REQUIRED WORK
Should a line in the entries below contain "Laws", return that line.

[Stored data]

-- ==== Sys2Proof/Laws/State.lean ====
section
/-! SUPPORT. Laws/State.lean: for each named update of the state, the fields it leaves and what reading gives after it. -/

namespace Sys2Proof.Machine

section
variable (s : State)

@[simp] theorem State.setLevel_pos (x : Cell) (l : Level) : (s.setLevel x l).pos = s.pos := rfl
@[simp] theorem State.setLevel_iOcc (x : Cell) (l : Level) : (s.setLevel x l).iOcc = s.iOcc := rfl
@[simp] theorem State.setLevel_rOcc (x : Cell) (l : Level) : (s.setLevel x l).rOcc = s.rOcc := rfl
@[simp] theorem State.setLevel_stallTimer (x : Cell) (l : Level) : (s.setLevel x l).stallTimer = s.stallTimer := rfl
@[simp] theorem State.setLevel_track (x : Cell) (l : Level) : (s.setLevel x l).track = s.track := rfl
@[simp] theorem State.setLevel_nextTag (x : Cell) (l : Level) : (s.setLevel x l).nextTag = s.nextTag := rfl
@[simp] theorem State.setLevel_release (x : Cell) (l : Level) : (s.setLevel x l).release = s.release := rfl
@[simp] theorem State.setLevel_gap (x : Cell) (l : Level) : (s.setLevel x l).gap = s.gap := rfl
@[simp] theorem State.setLevel_training (x : Cell) (l : Level) : (s.setLevel x l).training = s.training := rfl
@[simp] theorem State.setLevel_baselines (x : Cell) (l : Level) : (s.setLevel x l).baselines = s.baselines := rfl
@[simp] theorem State.setLevel_read (x : Cell) (l : Level) : (s.setLevel x l).read = s.read := rfl
@[simp] theorem State.setLevel_params (x : Cell) (l : Level) : (s.setLevel x l).params = s.params := rfl
@[simp] theorem State.setLevel_gateOut (x : Cell) (l : Level) : (s.setLevel x l).gateOut = s.gateOut := rfl
@[simp] theorem State.setLevel_lastRes (x : Cell) (l : Level) : (s.setLevel x l).lastRes = s.lastRes := rfl
@[simp] theorem State.setLevel_headHigh (x : Cell) (l : Level) : (s.setLevel x l).headHigh = s.headHigh := rfl
@[simp] theorem State.setLevel_headLow (x : Cell) (l : Level) : (s.setLevel x l).headLow = s.headLow := rfl
@[simp] theorem State.setLevel_store (x : Cell) (l : Level) : (s.setLevel x l).store = s.store := rfl
@[simp] theorem State.setLevel_sort (x : Cell) (l : Level) : (s.setLevel x l).sort = s.sort := rfl
@[simp] theorem State.setLevel_bins (x : Cell) (l : Level) : (s.setLevel x l).bins = s.bins := rfl
@[simp] theorem State.setLevel_gates (x : Cell) (l : Level) : (s.setLevel x l).gates = s.gates := rfl
@[simp] theorem State.setLevel_live (x : Cell) (l : Level) : (s.setLevel x l).live = s.live := rfl
@[simp] theorem State.setLevel_snapshot (x : Cell) (l : Level) : (s.setLevel x l).snapshot = s.snapshot := rfl
@[simp] theorem State.setLevel_throughput (x : Cell) (l : Level) : (s.setLevel x l).throughput = s.throughput := rfl
@[simp] theorem State.setLevel_line (x : Cell) (l : Level) : (s.setLevel x l).line = s.line := rfl
@[simp] theorem State.setLevel_jamCause (x : Cell) (l : Level) : (s.setLevel x l).jamCause = s.jamCause := rfl
@[simp] theorem State.setLevel_jamCell (x : Cell) (l : Level) : (s.setLevel x l).jamCell = s.jamCell := rfl
@[simp] theorem State.setLevel_resetCause (x : Cell) (l : Level) : (s.setLevel x l).resetCause = s.resetCause := rfl
@[simp] theorem State.setLevel_resetLevel (x : Cell) (l : Level) : (s.setLevel x l).resetLevel = s.resetLevel := rfl
@[simp] theorem State.setLevel_portF (x : Cell) (l : Level) : (s.setLevel x l).portF = s.portF := rfl
@[simp] theorem State.setLevel_portP (x : Cell) (l : Level) : (s.setLevel x l).portP = s.portP := rfl
@[simp] theorem State.setLevel_portS (x : Cell) (l : Level) : (s.setLevel x l).portS = s.portS := rfl
@[simp] theorem State.setLevel_freeCount (x : Cell) (l : Level) : (s.setLevel x l).freeCount = s.freeCount := rfl
@[simp] theorem State.setLevel_pending (x : Cell) (l : Level) : (s.setLevel x l).pending = s.pending := rfl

RESULT
-- ==== Sys2Proof/Laws/State.lean ====
/-! SUPPORT. Laws/State.lean: for each named update of the state, the fields it leaves and what reading gives after it. -/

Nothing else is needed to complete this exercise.